- [Assignment] Give back, word for word, the lines in the listing below from the one holding "def State.flushHeld (s" down to the one holding "s.bbx with lostSinceHalf", both ends included.

◆ ◆ ◆ ◆

-- ==== Sys2Proof/Machine/Queue.lean ====
section
/-!
DEFINITION. Machine/Queue.lean: the queues of Cullet as every producer and consumer uses them (R435 to R451): begin,
commit, pop, flush, watermarks, the event record of R440 and the record buffer of the black box (R560).
-/
namespace Sys2Proof.Machine

/-- The complete items of queue `q`, oldest first. -/
def State.queue (s : State) (q : Nat) : List Item := s.qm.queues.getD q []

/-- Queue `q` holds these items. -/
def State.setQueue (s : State) (q : Nat) (l : List Item) : State :=
  { s with qm := { s.qm with queues := s.qm.queues.set q l } }

/-- Cells reserved by the open items of queue `q` (R438). -/
def State.openCells (s : State) (q : Nat) : Nat :=
  sumNat (s.qm.push.map fun p => match p.item with | some o => if o.queue = q then o.cells else 0 | none => 0)

/-- The level of queue `q`: its cells in use (R438). The notice of R451 adds nothing. -/
def State.level (s : State) (q : Nat) : Nat := sumNat ((s.queue q).map (·.cells)) + s.openCells q

/-- Cells of items bound to pop ports. -/
def State.boundCells (s : State) : Nat :=
  sumNat (s.qm.pop.map fun p => match p.item with | some i => i.cells | none => 0)

/-- Free allocatable cells (R436). -/
def State.freeCells (s : State) : Nat :=
  Config.poolCells - (sumNat (s.qm.queues.map fun l => sumNat (l.map (·.cells)))
    + sumNat (s.qm.push.map fun p => match p.item with | some o => o.cells | none => 0) + s.boundCells)

/-- The cells of an item of `n` bytes (R437). -/
def cellsOf (n : Nat) : Nat := (n + 63) / 64

/-- The flags and counts of a level change of queue `q` (R447), and which crossings occurred (high, low). -/
def State.cross (s : State) (q old new : Nat) : State × Bool × Bool :=
  let hi := s.get (QM_Q_WM_HIGH q)
  let lo := s.get (QM_Q_WM_LOW q)
  let up := hi ≠ 0 && old ≤ hi && hi < new
  let down := lo ≠ 0 && lo ≤ old && new < lo
  let s := if up then (s.put (QM_Q_STATUS_HWF q) 1).bump (QM_Q_XCNT_HCROSS q) else s
  let s := if down then (s.put (QM_Q_STATUS_LWF q) 1).bump (QM_Q_XCNT_LCROSS q) else s
  (s, up, down)

/-- The item that `bytes` becomes when appended to queue `q`, and the queue with the tail cell marked (R437, R441). -/
def State.packItem (s : State) (q : Nat) (bytes : List Byte) (src : Nat) : List Item × Item :=
  let l := s.queue q
  if s.flag (QM_Q_CFG_PACK q) && bytes.length == 32 then
    match l.getLast? with
    | some t =>
      if t.half == 1 then
        (l.dropLast ++ [{ t with half := 2 }], { bytes := bytes, src := src, cells := 0, half := 3 })
      else (l, { bytes := bytes, src := src, cells := 1, half := 1 })
    | none => (l, { bytes := bytes, src := src, cells := 1, half := 1 })
  else (l, { bytes := bytes, src := src, cells := cellsOf bytes.length })

/-- The refusal of a begin that needs `cells` cells at queue `q` (R438): QUEUE_FULL counts. -/
def State.beginRefused (s : State) (q cells : Nat) : Bool :=
  s.get (QM_Q_LIMITS_QUOTA q) < s.level q + cells || s.freeCells < cells

/-- A begin that its quota would not have refused has found too few free cells (R438). -/
def State.poolEmpty (s : State) (q cells : Nat) : State :=
  if s.get (QM_Q_LIMITS_QUOTA q) < s.level q + cells then s else (s.bump QM_POOL_EMPTY).raise FID_QM_POOL_EMPTY q

/-- The counts of a refused begin (R438). -/
def State.refuseBegin (s : State) (q cells : Nat) : State :=
  ((s.bump (QM_Q_DROPS q)).put (QM_Q_STATUS_OVF q) 1).poolEmpty q cells

/-- The 32-byte record of R440. -/
def mkRecord (ts code src quality epoch : Nat) (data : List Byte) : List Byte :=
  let b := le 8 ts ++ le 2 code ++ [byte src, byte quality] ++ le 2 epoch ++ padTo 14 data
  b ++ le 2 (crc16 b) ++ [0, 0]

/-- The configuration epoch in force in block `b` (R579, R580): while an apply is under way a block that has switched carries
the new one, while it is withdrawn a block that has not yet returned. -/
def State.cfgEpoch (s : State) (b : Nat) : Nat :=
  match s.upd.apply with
  | none => s.sys.epoch
  | some a => if a.pending.contains b == a.reverting then a.epoch else s.sys.epoch

/-- The notice of R451 as it stands: `n` records lost, the first with code `first`. -/
def State.noticeBytes (s : State) (n first : Nat) : List Byte :=
  mkRecord s.stamp EV_QM_OVERFLOW 0x0F s.quality (s.cfgEpoch 15) (le 4 n ++ le 2 first)

/-- A record that queue 0 refuses is lost: it is counted, and the notice in cell 8191 says so until it is popped (R451). -/
def State.loseRecord (s : State) (code : Nat) : State :=
  let s := (s.bump (QM_Q_DROPS 0)).put (QM_Q_STATUS_OVF 0) 1
  let first := !s.qm.evtLost
  let noticed := (s.queue 0).any (·.notice)
  let s :=
    if noticed || !first then
      let n := s.qm.lost + 1
      let l := (s.queue 0).map fun i =>
        let b := mkRecord (u64 i.bytes 0) EV_QM_OVERFLOW 0x0F (u8 i.bytes 11) (u16 i.bytes 12)
          (le 4 n ++ le 2 s.qm.firstLost)
        if i.notice then { i with bytes := b } else i
      let s := s.setQueue 0 l
      { s with qm := { s.qm with evtLost := true, lost := n } }
    else
      let s := { s with qm := { s.qm with evtLost := true, lost := 1, firstLost := code } }
      if s.fenced 15 then s
      else s.setQueue 0 (s.queue 0 ++ [{ bytes := s.noticeBytes 1 code, src := 0x0F, cells := 0, notice := true }])
  if first then s.raise FID_QM_EVT_LOST else s

/-- Queue `q` refuses the begin of an item with event code `code` (R438, R451). -/
def State.refuse (s : State) (q cells code : Nat) : State :=
  if q = 0 then (s.poolEmpty 0 cells).loseRecord code else s.refuseBegin q cells

/-- A locked worker sends a frame up the link for each frame record and each event or fault record (R594, R597). -/
def State.linkSent (s : State) : State :=
  if s.sys.role ≠ 0 && s.unitOn 20 && s.flag WLK_STATUS_LOCKED then s.bump WLK_TX_FRAMES else s

/-- A record of 32 bytes, or a longer event item, goes to queue 0 (R438, R441, R447, R451). Crossings of queue 0 set flags
and counts only (R447). -/
def State.pushEvtItem (s : State) (bytes : List Byte) (src : Nat) : State :=
  let code := u16 bytes 8
  if !s.awake then { s with qm := { s.qm with heldEvts := s.qm.heldEvts ++ [(bytes, src)] } }
  else
  let s := s.linkSent
  if s.fenced 15 then s.loseRecord code
  else
    let (l, it) := s.packItem 0 bytes src
    if s.beginRefused 0 it.cells then s.refuse 0 it.cells code
    else
      let old := s.level 0
      let s := s.setQueue 0 (l ++ [it])
      let s := { s with qm := { s.qm with evtLost := false } }
      (s.cross 0 old (s.level 0)).1

/-- The records held in P2 to P4 are queued once the core domain is back (notes/assumptions/12.md). -/
def State.flushHeld (s : State) : State :=
  s.qm.heldEvts.foldl (fun s (b, src) => s.pushEvtItem b src) { s with qm := { s.qm with heldEvts := [] } }

/-- An event record with timestamp `ts` and quality `qual` is queued to queue 0. -/
def State.eventAt (s : State) (ts qual code : Nat) (data : List Byte) : State :=
  s.pushEvtItem (mkRecord ts code (code / 256) qual (s.cfgEpoch (code / 256)) data) (code / 256)

/-- An event record stamped now is queued to queue 0. -/
def State.event (s : State) (code : Nat) (data : List Byte) : State := s.eventAt s.stamp s.quality code data

/-- A record enters the 64-record buffer of the black box, or is lost (R560, R562). -/
def State.bbxPut (s : State) (bytes : List Byte) (key : Nat) (prot : Bool) : State :=
  if 64 ≤ s.bbx.buf.length then
    State.bump { s with bbx := { s.bbx with lostSinceHalf := s.bbx.lostSinceHalf + 1 } } BBX_LOST
  else { s with bbx := { s.bbx with buf := s.bbx.buf ++ [{ bytes := bytes, key := key, protected_ := prot }] } }

/-- An event that its chapter places in the black box as well: queued to queue 0 and buffered for BBX (R562). -/
def State.eventBbx (s : State) (code : Nat) (data : List Byte) (prot : Bool) : State :=
  let r := mkRecord s.stamp code (code / 256) s.quality (s.cfgEpoch (code / 256)) data
  (s.pushEvtItem r (code / 256)).bbxPut r code prot

/-- QM_WM records of a level change of queue `q`, where its EVT_WM asks for them (R447, R455). -/
def State.wmEvents (s : State) (q new : Nat) (up down : Bool) : State :=
  if q = 0 || !s.flag (QM_Q_CFG_EVT_WM q) then s
  else
    let d (k : Nat) (s : State) := [byte q, byte k] ++ le 2 new ++ le 2 (s.get (QM_Q_XCNT_HCROSS q))
      ++ le 2 (s.get (QM_Q_XCNT_LCROSS q))
    let s := if up then s.event EV_QM_WM (d 0 s) else s
    if down then s.event EV_QM_WM (d 1 s) else s

/-- The level of queue `q` has changed from `old`: flags, counts and records of R447. -/
def State.levelChanged (s : State) (q old : Nat) : State :=
  let new := s.level q
  let (s, up, down) := s.cross q old new
  s.wmEvents q new up down

/-- A hardware producer, or HIF and the firmware, puts a whole item into queue `q`: `none` when the begin is refused
(R438), else the state with the item committed (R437). -/
def State.pushItem (s : State) (q : Nat) (bytes : List Byte) (src : Nat) : Option State :=
  if s.fenced 15 || !s.flag (QM_Q_CFG_EN q) then none
  else
    let (l, it) := s.packItem q bytes src
    if s.beginRefused q it.cells then none
    else
      let old := s.level q
      some ((s.setQueue q (l ++ [it])).levelChanged q old)

/-- As `pushItem`, with the counts of a refusal (R438). -/
def State.pushOrCount (s : State) (q : Nat) (bytes : List Byte) (src : Nat) : State × Bool :=
  match s.pushItem q bytes src with
  | some s => (s, true)
  | none => (s.refuseBegin q (s.packItem q bytes src).2.cells, false)

/-- The charge of a packed cell passes to the record that stays in it (R441, R444). -/
def passCharge (hd : Item) (tl : List Item) : Item × List Item :=
  match hd.half, tl with
  | 2, n :: tl => ({ hd with cells := 0 }, { n with cells := 1 } :: tl)
  | _, tl => (hd, tl)

/-- The head item of queue `q` leaves it (R444): the item and the state, the level and watermarks evaluated (R445). -/
def State.popItem (s : State) (q : Nat) : Option (Item × State) :=
  match s.queue q with
  | [] => none
  | hd :: tl =>
    let (hd, tl) := passCharge hd tl
    let old := s.level q
    let s := s.setQueue q tl
    let full := s.qm.evtLost && decide (s.get (QM_Q_LIMITS_QUOTA 0) ≤ s.level 0)
    let s := if q = 0 then { s with qm := { s.qm with evtLost := full, lost := if hd.notice then 0 else s.qm.lost } } else s
    some (hd, s.levelChanged q old)

/-- The firmware takes the first `fuel` items of queue `q`. -/
def State.drainQueue (s : State) (q : Nat) : Nat → State
  | 0 => s
  | fuel + 1 => match s.popItem q with | some (_, s) => s.drainQueue q fuel | none => s

/-- The push ports whose open item is addressed to queue `q` end with `st` (R448). -/
def abortPorts (ports : List PushPort) (q st : Nat) : List PushPort :=
  ports.map fun p => match p.item with
    | some o => if o.queue = q then { p with item := none, status := st } else p
    | none => p

/-- Open items addressed to queue `q`. -/
def State.openItems (s : State) (q : Nat) : Nat :=
  (s.qm.push.filter fun p => match p.item with | some o => o.queue == q | none => false).length

/-- Every item of queue `q`, complete or open, is discarded (R448): items discarded, cells returned, open items aborted. -/
def State.flushQueue (s : State) (q st : Nat) : State × Nat × Nat × Nat :=
  let old := s.level q
  let items := (s.queue q).length
  let opens := s.openItems q
  let s := s.setQueue q []
  let s := { s with qm := { s.qm with push := abortPorts s.qm.push q st } }
  let s := if q = 0 then { s with qm := { s.qm with evtLost := false, lost := 0 } } else s
  (s.levelChanged q old, items, old, opens)

/-- The record of a flush (R455). -/
def State.flushedEvent (s : State) (q cause items cells opens : Nat) : State :=
  s.event EV_QM_FLUSHED ([byte q, byte cause] ++ le 2 items ++ le 2 cells ++ [byte opens])

/-- The QM interrupt request to HIF (R447). -/
def State.qmRequest (s : State) : Bool :=
  (List.range 128).any fun q =>
    (s.flag (QM_Q_CFG_IRQ_NE q) && !(s.queue q).isEmpty)
      || (s.flag (QM_Q_CFG_IRQ_WM q) && (s.flag (QM_Q_STATUS_HWF q) || s.flag (QM_Q_STATUS_LWF q)))

end Sys2Proof.Machine
end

◆ ◆ ◆ ◆

- [Output for this task]
def State.flushHeld (s : State) : State :=
  s.qm.heldEvts.foldl (fun s (b, src) => s.pushEvtItem b src) { s with qm := { s.qm with heldEvts := [] } }

/-- An event record with timestamp `ts` and quality `qual` is queued to queue 0. -/
def State.eventAt (s : State) (ts qual code : Nat) (data : List Byte) : State :=
  s.pushEvtItem (mkRecord ts code (code / 256) qual (s.cfgEpoch (code / 256)) data) (code / 256)

/-- An event record stamped now is queued to queue 0. -/
def State.event (s : State) (code : Nat) (data : List Byte) : State := s.eventAt s.stamp s.quality code data

/-- A record enters the 64-record buffer of the black box, or is lost (R560, R562). -/
def State.bbxPut (s : State) (bytes : List Byte) (key : Nat) (prot : Bool) : State :=
  if 64 ≤ s.bbx.buf.length then
    State.bump { s with bbx := { s.bbx with lostSinceHalf := s.bbx.lostSinceHalf + 1 } } BBX_LOST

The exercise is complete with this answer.